/-- FW_COMMIT, STANDBY_BOOTED, STANDBY_BOOT_TIMEOUT, PAIR_CURRENT, PROBATION_END, FLASH_WRITE_DONE, FW_REVERT, FUSE_BURN (R412 to
R415): each phase of a commit follows the one before and is recorded with 0x800D; what does not boot in time returns to STAGED;
the image that passes its probation is written to flash; the floor never decreases. -/
def Obligations.FirmwareComplete : Prop :=
  (∀ (src : Source) (v : Word) (im : Image) (s : State), ready (.fwCommit src v) s →
    guardOpen s src Page.DEP Reg.DEP.FW_COMMIT v.toNat → bit v.toNat 0 = true →
    let b := ruleSees s src Page.DEP
    b.fw.staged = some im → b.fwState = 2 →
    exec (.fwCommit src v) s = .next (guardDone s src Page.DEP Reg.DEP.FW_COMMIT v.toNat
      (((b.setFw 4).modFw (fun x => { x with reverting := false, phase := 1 })).recordSwitch b.fw.running.ver im.ver 1))) ∧
  (∀ (im : Image) (s : State), ready .standbyBooted s → s.fwState = 4 → s.fw.phase = 1 → s.fw.reverting = false →
    s.fw.staged = some im →
    ∃ t, exec .standbyBooted s = .next t ∧ t.fw.running = im ∧ t.fw.old = some s.fw.running ∧ t.fw.phase = 2 ∧
      t.rd64 Page.DEP Reg.DEP.FW_VERSION_LO = im.ver % 2 ^ 64) ∧
  (∀ s : State, ready .standbyBootTimeout s → s.fwState = 4 → s.fw.phase = 1 →
    exec .standbyBootTimeout s = .next ((((s.setFw (if s.fw.reverting then 5 else 2)).modFw
      (fun x => { x with phase := 0, reverting := false })).setFld Page.DEP Reg.DEP.FW_STATE 23 16 9).record
        0x800F Src.deputy none (items [9]))) ∧
  (∀ (old : Image) (s : State), ready .pairCurrent s → s.fwState = 4 → s.fw.phase = 2 → s.fw.reverting = false →
    s.fw.old = some old →
    exec .pairCurrent s = .next ((((s.modFw (fun x => { x with phase := 0, reverting := false })).setFld Page.DEP
      Reg.DEP.FW_STATE 6 6 1).setFw 5).raise Page.DEP 2 |>.recordSwitch old.ver s.fw.running.ver 3)) ∧
  (∀ s : State, ready .probationEnd s → s.fwState = 5 →
    exec .probationEnd s = .next ((s.setFw 6).modFw (fun x => { x with old := none }))) ∧
  (∀ (retries : Nat) (s : State), ready (.flashWriteDone retries) s → s.fwState = 6 → retries ≤ 3 →
    exec (.flashWriteDone retries) s = .next (((((s.setFw 0).modFw (fun x =>
      { x with flash := x.running, flashOk := true, staged := none, store := [] })).count Page.DEP Reg.DEP.FLASH_WRITES 0 1).raise
        Page.DEP 3).record 0x800E Src.deputy none (items [0, retries, 0]))) ∧
  (∀ (src : Source) (v : Word) (old : Image) (s : State), ready (.fwRevert src v) s →
    guardOpen s src Page.DEP Reg.DEP.FW_REVERT v.toNat → bit v.toNat 0 = true →
    let b := ruleSees s src Page.DEP
    b.fw.old = some old → b.fwState = 5 →
    exec (.fwRevert src v) s = .next (guardDone s src Page.DEP Reg.DEP.FW_REVERT v.toNat
      (((b.setFw 4).modFw (fun x => { x with reverting := true, phase := 1 })).recordSwitch b.fw.running.ver old.ver 4))) ∧
  (∀ (src : Source) (v : Word) (s : State), ready (.fuseBurn src v) s → guardOpen s src Page.DEP Reg.DEP.FUSE_BURN v.toNat →
    bit v.toNat 0 = true →
    let b := ruleSees s src Page.DEP
    b.fwState ≠ 4 → b.fwState ≠ 5 →
    let floor := max (b.rd64 Page.DEP Reg.DEP.FW_FLOOR_LO) b.fw.running.ver
    exec (.fuseBurn src v) s = .next (guardDone s src Page.DEP Reg.DEP.FUSE_BURN v.toNat
      ((b.wr64 Page.DEP Reg.DEP.FW_FLOOR_LO floor).record 0x8013 Src.deputy none (items [floor]))))

/-! ### Integrity (chapter 10) -/

/-- TEST_COMPLETE, WATCH_WINDOW_END, TEST_DUE, TEST_OVERDUE, STOPE_TEST, FULL_TEST (R354, R362, R363): a test that passes clears
its due mark; a WATCHED stope whose window ends with fewer than two failures and a test passed is in service again; a test is
due after its interval, overdue after twice that, and at once where it is asked for. -/
def Obligations.TestsComplete : Prop :=
  (∀ (p : Nat) (s : State), ready (.testComplete p none) s → (s.stope p).integ ≠ 2 → (s.stope p).slotted = false →
    (s.logicalOf p = none ∨ s.jobActive (s.claimServed p) = false ∨ (s.stope p).testing = true) →
    exec (.testComplete p none) s = .next (((s.modStope p (fun x =>
      { x with testOk := true, testAt := s.osc, testDue := false, overTest := false, testing := false })).count
        Page.INT Reg.INT.TESTS_PASSED 8 1).testRecord p 1 0 0)) ∧
  (∀ (p : Nat) (s : State), ready (.watchWindowEnd p) s → (s.stope p).integ = 1 → (s.stope p).proposed = false →
    (s.stope p).windowAt + s.fld Page.INT Reg.INT.WATCH_WINDOW 23 0 * 1000000000 ≤ s.osc → (s.stope p).fails < 2 →
    (s.stope p).testOk = true →
    ∃ t, exec (.watchWindowEnd p) s = .next t ∧ (t.stope p).integ = 0 ∧ (t.stope p).fails = 0) ∧
  (∀ (p : Nat) (s : State), ready (.testDue p) s → (s.stope p).integ ≠ 2 → (s.stope p).testAt + s.testInterval p ≤ s.osc →
    exec (.testDue p) s = .next (s.modStope p (fun y => { y with testDue := true }))) ∧
  (∀ (p : Nat) (s : State), ready (.testOverdue p) s → (s.stope p).integ ≠ 2 → (s.stope p).overTest = false →
    (s.stope p).testAt + 2 * s.testInterval p < s.osc →
    exec (.testOverdue p) s = .next (((s.modStope p (fun y => { y with overTest := true })).raise Page.INT 7).record 0x700C
      (Src.stope p) none (items [p, (s.osc - (s.stope p).testAt) / 1000000000]))) ∧
  (∀ (src : Source) (v : Word) (s : State), ready (.stopeTest src v) s → guardOpen s src Page.INT Reg.INT.STOPE_TEST v.toNat →
    bit v.toNat 16 = true → bits v.toNat 10 0 < 1056 →
    let b := ruleSees s src Page.INT
    (b.stope (bits v.toNat 10 0)).integ ≠ 2 →
    exec (.stopeTest src v) s = .next (guardDone s src Page.INT Reg.INT.STOPE_TEST v.toNat
      (b.modStope (bits v.toNat 10 0) (fun x => { x with testDue := true })))) ∧
  (∀ (src : Source) (v : Word) (s : State), ready (.fullTest src v) s → guardOpen s src Page.INT Reg.INT.FULL_TEST v.toNat →
    bit v.toNat 0 = true →
    let b := ruleSees s src Page.INT
    (∀ c < 64, b.jobActive c = false) →
    exec (.fullTest src v) s = .next (guardDone s src Page.INT Reg.INT.FULL_TEST v.toNat
      (b.each (List.range 1056) (fun u p => u.on ((u.stope p).integ != 2) (fun w =>
        w.modStope p (fun x => { x with testDue := true, testing := true }))))))
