-- ==== Sys2Proof/Laws/KeepsCollar.lean ====
section
/-!
SUPPORT. What the operations of Machine/Collar.lean keep (Laws/Keeps.lean).
-/

namespace Sys2Proof.Machine

theorem State.overflows_keeps {s0 s : State} (h : Keeps s0 s) (a1 a2 a3 a4 a5) : Keeps s0 (State.overflows s a1 a2 a3 a4 a5) := by
  unfold State.overflows
  repeat' (first | with_reducible assumption | with_reducible apply State.modRun_keeps
                 | with_reducible apply State.modJob_keeps | with_reducible apply State.unsoundNotice_keeps
                 | with_reducible apply State.unsound_keeps | with_reducible apply State.record_keeps | intro _
                 | with_reducible apply Keeps.ite | extract_lets | split)

theorem State.writeOutputs_keeps {s0 s : State} (h : Keeps s0 s) (a1 a2 a3 a4 a5 a6 a7 a8 a9) : Keeps s0 (State.writeOutputs s a1 a2 a3 a4 a5 a6 a7 a8 a9).1 := by
  unfold State.writeOutputs
  repeat' (first | with_reducible assumption | with_reducible apply State.putRow_keeps
                 | with_reducible apply State.setJob_keeps | with_reducible apply State.countStp_keeps
                 | with_reducible apply State.parkRow_keeps | with_reducible apply State.modJob_keeps
                 | with_reducible apply State.record_keeps | with_reducible apply State.overflows_keeps | intro _
                 | with_reducible apply Keeps.ite | extract_lets | split)

theorem State.keepRegen_keeps {s0 s : State} (h : Keeps s0 s) (a1 a2 a3 a4 a5) : Keeps s0 (State.keepRegen s a1 a2 a3 a4 a5) := by
  unfold State.keepRegen
  repeat' (first | with_reducible assumption | with_reducible apply State.modJob_keeps)

theorem State.takeOutputs_keeps {s0 s : State} (h : Keeps s0 s) (a1 a2 a3 a4 a5 a6 a7 a8 a9) : Keeps s0 (State.takeOutputs s a1 a2 a3 a4 a5 a6 a7 a8 a9).1 := by
  unfold State.takeOutputs
  repeat' (first | with_reducible assumption | with_reducible apply State.setJob_keeps
                 | with_reducible apply State.keepRegen_keeps | with_reducible apply State.writeOutputs_keeps
                 | extract_lets | split)

theorem State.monitor_keeps {s0 s : State} (h : Keeps s0 s) (a1 a2 a3 a4) : Keeps s0 (State.monitor s a1 a2 a3 a4).1 := by
  unfold State.monitor
  repeat' (first | with_reducible assumption | with_reducible apply State.setJob_keeps | extract_lets | split)

end Sys2Proof.Machine
end

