-- ==== Sys2Proof/Laws/KeepsStreams.lean ====
section
/-!
SUPPORT. What the operations of Machine/Streams.lean keep (Laws/Keeps.lean).
-/

namespace Sys2Proof.Machine

theorem State.strmRefuse_keeps {s0 s : State} (h : Keeps s0 s) (a1 a2 a3) : Keeps s0 (State.strmRefuse s a1 a2 a3) := by
  unfold State.strmRefuse
  repeat' (first | with_reducible assumption | with_reducible apply State.strmError_keeps
                 | with_reducible apply State.strmShow_keeps)

theorem State.strmStart_keeps {s0 s : State} (h : Keeps s0 s) (a1 a2 a3) : Keeps s0 (State.strmStart s a1 a2 a3) := by
  unfold State.strmStart
  repeat' (first | with_reducible assumption | with_reducible apply State.strmRefuse_keeps
                 | with_reducible apply State.setStream_keeps | with_reducible apply State.strmShow_keeps
                 | with_reducible apply State.wrB_keeps | with_reducible apply State.strmEnd_keeps | intro _
                 | with_reducible apply Keeps.ite)

theorem State.strmAbandon_keeps {s0 s : State} (h : Keeps s0 s) (a1 a2) : Keeps s0 (State.strmAbandon s a1 a2) := by
  unfold State.strmAbandon
  repeat' (first | with_reducible assumption | with_reducible apply State.strmEnd_keeps
                 | with_reducible apply Keeps.on | with_reducible apply State.endRecords_keeps)

theorem State.strmCtl_keeps {s0 s : State} (h : Keeps s0 s) (a1 a2 a3) : Keeps s0 (State.strmCtl s a1 a2 a3) := by
  unfold State.strmCtl
  repeat' (first | with_reducible assumption | with_reducible apply State.strmAbandon_keeps
                 | with_reducible apply State.strmStart_keeps | intro _ | with_reducible apply Keeps.ite)

theorem State.strmFail_keeps {s0 s : State} (h : Keeps s0 s) (a1 a2 a3) : Keeps s0 (State.strmFail s a1 a2 a3) := by
  unfold State.strmFail
  repeat' (first | with_reducible assumption | with_reducible apply State.strmRefuse_keeps
                 | with_reducible apply Keeps.on | with_reducible apply State.strmEnd_keeps
                 | with_reducible apply State.endRecords_keeps | intro _ | with_reducible apply Keeps.ite)

theorem State.strmDone_keeps {s0 s : State} (h : Keeps s0 s) (a1 a2) : Keeps s0 (State.strmDone s a1 a2) := by
  unfold State.strmDone
  repeat' (first | with_reducible assumption | with_reducible apply State.strmShow_keeps
                 | with_reducible apply State.setStream_keeps | with_reducible apply State.strmSettle_keeps
                 | with_reducible apply State.raiseFor_keeps | with_reducible apply Keeps.on
                 | with_reducible apply State.endRecords_keeps)

theorem State.refuseAddr_keeps {s0 s : State} (h : Keeps s0 s) (a1 a2 a3 a4) : Keeps s0 (State.refuseAddr s a1 a2 a3 a4) := by
  unfold State.refuseAddr
  repeat' (first | with_reducible assumption | with_reducible apply State.recordBy_keeps)

theorem State.commitBlock_keeps {s0 s : State} (h : Keeps s0 s) (a1 a2 a3 a4) : Keeps s0 (State.commitBlock s a1 a2 a3 a4).1 := by
  unfold State.commitBlock
  repeat' (first | with_reducible assumption | with_reducible apply State.refuseAddr_keeps
                 | with_reducible apply State.writeWaits_keeps | with_reducible apply Keeps.wrBytes
                 | with_reducible apply State.countWrite_keeps | with_reducible apply Keeps.on
                 | with_reducible apply State.clearLost_keeps | with_reducible apply State.count64_keeps | intro _
                 | with_reducible apply Keeps.ite | extract_lets | split)

theorem State.commitBytes_keeps {s0 s : State} (h : Keeps s0 s) (a0 a1 a2 a3 a4) : Keeps s0 (State.commitBytes a0 a1 a2 a3 a4 s).1 := by
  induction a2 generalizing s a0 a1 a3 a4 with
  | zero => unfold State.commitBytes; repeat' (with_reducible assumption)
  | succ n ih => unfold State.commitBytes; repeat' (first | with_reducible assumption
                                                          | with_reducible apply State.commitBlock_keeps
                                                          | with_reducible apply ih | extract_lets | split)

theorem State.commitStm_keeps {s0 s : State} (h : Keeps s0 s) (a1 a2 a3 a4) : Keeps s0 (State.commitStm s a1 a2 a3 a4).1 := by
  unfold State.commitStm
  repeat' (first | with_reducible assumption | with_reducible apply State.commitBytes_keeps
                 | with_reducible apply State.setStream_keeps)

theorem State.commitSeries_keeps {s0 s : State} (h : Keeps s0 s) (a1) : Keeps s0 (State.commitSeries s a1) := by
  unfold State.commitSeries
  repeat' (first | with_reducible assumption | with_reducible apply Keeps.each
                 | with_reducible apply State.takeRecord_keeps | intro _)

theorem State.commitLap_keeps {s0 s : State} (h : Keeps s0 s) (a1 a2 a3 a4) : Keeps s0 (State.commitLap s a1 a2 a3 a4).1 := by
  unfold State.commitLap
  repeat' (first | with_reducible assumption | with_reducible apply State.commitStm_keeps
                 | with_reducible apply State.commitSeries_keeps | with_reducible apply State.wr_keeps
                 | with_reducible apply State.setStream_keeps | exact le_rfl | extract_lets | split
                 | with_reducible apply Keeps.mk')

theorem State.lapWritten_keeps {s0 s : State} (h : Keeps s0 s) (a1 a2) : Keeps s0 (State.lapWritten s a1 a2) := by
  unfold State.lapWritten
  repeat' (first | with_reducible assumption | with_reducible apply State.wrB_keeps
                 | with_reducible apply State.commitLap_keeps | with_reducible apply State.strmFail_keeps
                 | with_reducible apply State.setStream_keeps | with_reducible apply State.strmDone_keeps | intro _
                 | with_reducible apply Keeps.ite)

theorem State.winWrite_keeps {s0 s : State} (h : Keeps s0 s) (a1 a2 a3 a4 a5) : Keeps s0 (State.winWrite s a1 a2 a3 a4 a5) := by
  unfold State.winWrite
  repeat' (first | with_reducible assumption | with_reducible apply State.strmFail_keeps
                 | with_reducible apply State.setStream_keeps | with_reducible apply State.lapWritten_keeps | intro _
                 | with_reducible apply Keeps.ite)

theorem State.giveWord_keeps {s0 s : State} (h : Keeps s0 s) (a1 a2 a3 a4) : Keeps s0 (State.giveWord s a1 a2 a3 a4) := by
  unfold State.giveWord
  repeat' (first | with_reducible assumption | with_reducible apply Keeps.on
                 | with_reducible apply State.count64_keeps | with_reducible apply State.respond_keeps
                 | with_reducible apply State.setStream_keeps | with_reducible apply State.wrB_keeps
                 | with_reducible apply State.strmDone_keeps | intro _ | with_reducible apply Keeps.ite)

theorem State.fetchEffects_keeps {s0 s : State} (h : Keeps s0 s) (a1 a2 a3 a4) : Keeps s0 (State.fetchEffects s a1 a2 a3 a4) := by
  unfold State.fetchEffects
  repeat' (first | with_reducible assumption | with_reducible apply State.eccReport_keeps
                 | with_reducible apply State.countRead_keeps | with_reducible apply State.meetDamaged_keeps
                 | with_reducible apply Keeps.on | with_reducible apply State.drawn_keeps | extract_lets | split)

theorem State.winRead_keeps {s0 s : State} (h : Keeps s0 s) (a1 a2 a3) : Keeps s0 (State.winRead s a1 a2 a3) := by
  unfold State.winRead
  repeat' (first | with_reducible assumption | with_reducible apply State.respond_keeps
                 | with_reducible apply State.strmFail_keeps | with_reducible apply State.giveWord_keeps
                 | with_reducible apply State.setStream_keeps | with_reducible apply State.fetchEffects_keeps
                 | with_reducible apply Keeps.on | with_reducible apply State.refuseAddr_keeps
                 | with_reducible apply State.completerAbort_keeps | intro _ | with_reducible apply Keeps.ite
                 | exact le_rfl | extract_lets | split | with_reducible apply Keeps.mk')

theorem State.retryReads_keeps {s0 s : State} (h : Keeps s0 s) : Keeps s0 (State.retryReads s) := by
  unfold State.retryReads
  repeat' (first | with_reducible assumption | with_reducible apply Keeps.each | with_reducible apply Keeps.on
                 | with_reducible apply State.winRead_keeps | intro _)

theorem State.modeWrite_keeps {s0 s : State} (h : Keeps s0 s) (a1 a2 a3) : Keeps s0 (State.modeWrite s a1 a2 a3) := by
  unfold State.modeWrite
  repeat' (first | with_reducible assumption | with_reducible apply State.written_keeps
                 | with_reducible apply State.strmCtl_keeps | intro _ | with_reducible apply Keeps.ite)

theorem execStreamWriteStart_keeps {s t : State} (a0 a1) (h : execStreamWriteStart a0 a1 s = .next t) : Keeps s t := by
  unfold execStreamWriteStart at h
  refine perform_keeps h ?_
  have hs := Keeps.refl s
  repeat' (first | with_reducible assumption | with_reducible apply State.modeWrite_keeps)

theorem execStreamReadStart_keeps {s t : State} (a0 a1) (h : execStreamReadStart a0 a1 s = .next t) : Keeps s t := by
  unfold execStreamReadStart at h
  refine perform_keeps h ?_
  have hs := Keeps.refl s
  repeat' (first | with_reducible assumption | with_reducible apply State.modeWrite_keeps)

theorem execStreamAbandon_keeps {s t : State} (a0 a1) (h : execStreamAbandon a0 a1 s = .next t) : Keeps s t := by
  unfold execStreamAbandon at h
  refine perform_keeps h ?_
  have hs := Keeps.refl s
  repeat' (first | with_reducible assumption | with_reducible apply State.modeWrite_keeps)

theorem State.windowWrite_keeps {s0 s : State} (h : Keeps s0 s) (a1 a2 a3 a4 a5) : Keeps s0 (State.windowWrite s a1 a2 a3 a4 a5) := by
  unfold State.windowWrite
  repeat' (first | with_reducible assumption | with_reducible apply State.touch_keeps
                 | with_reducible apply State.respond_keeps | with_reducible apply State.forbid_keeps
                 | with_reducible apply State.winWrite_keeps | with_reducible apply State.breakPair_keeps | intro _
                 | with_reducible apply Keeps.ite)

theorem State.windowRead_keeps {s0 s : State} (h : Keeps s0 s) (a1 a2 a3) : Keeps s0 (State.windowRead s a1 a2 a3) := by
  unfold State.windowRead
  repeat' (first | with_reducible assumption | with_reducible apply State.touch_keeps
                 | with_reducible apply State.respond_keeps | with_reducible apply State.forbid_keeps
                 | with_reducible apply State.winRead_keeps | intro _ | with_reducible apply Keeps.ite)

theorem execStreamReadTimeout_keeps {s t : State} (a0 a1) (h : execStreamReadTimeout a0 a1 s = .next t) : Keeps s t := by
  unfold execStreamReadTimeout at h
  refine perform_keeps h ?_
  have hs := Keeps.refl s
  repeat' (first | with_reducible assumption | with_reducible apply State.completerAbort_keeps
                 | with_reducible apply State.strmEnd_keeps | intro _ | with_reducible apply Keeps.ite)

end Sys2Proof.Machine
end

______________________________

■ Task prompt: Where a line above contains the word "fwRevert", copy that line.

■ Result for this exercise:
  (∀ (src : Source) (v : Word) (old : Image) (s : State), ready (.fwRevert src v) s →
    exec (.fwRevert src v) s = .next (guardDone s src Page.DEP Reg.DEP.FW_REVERT v.toNat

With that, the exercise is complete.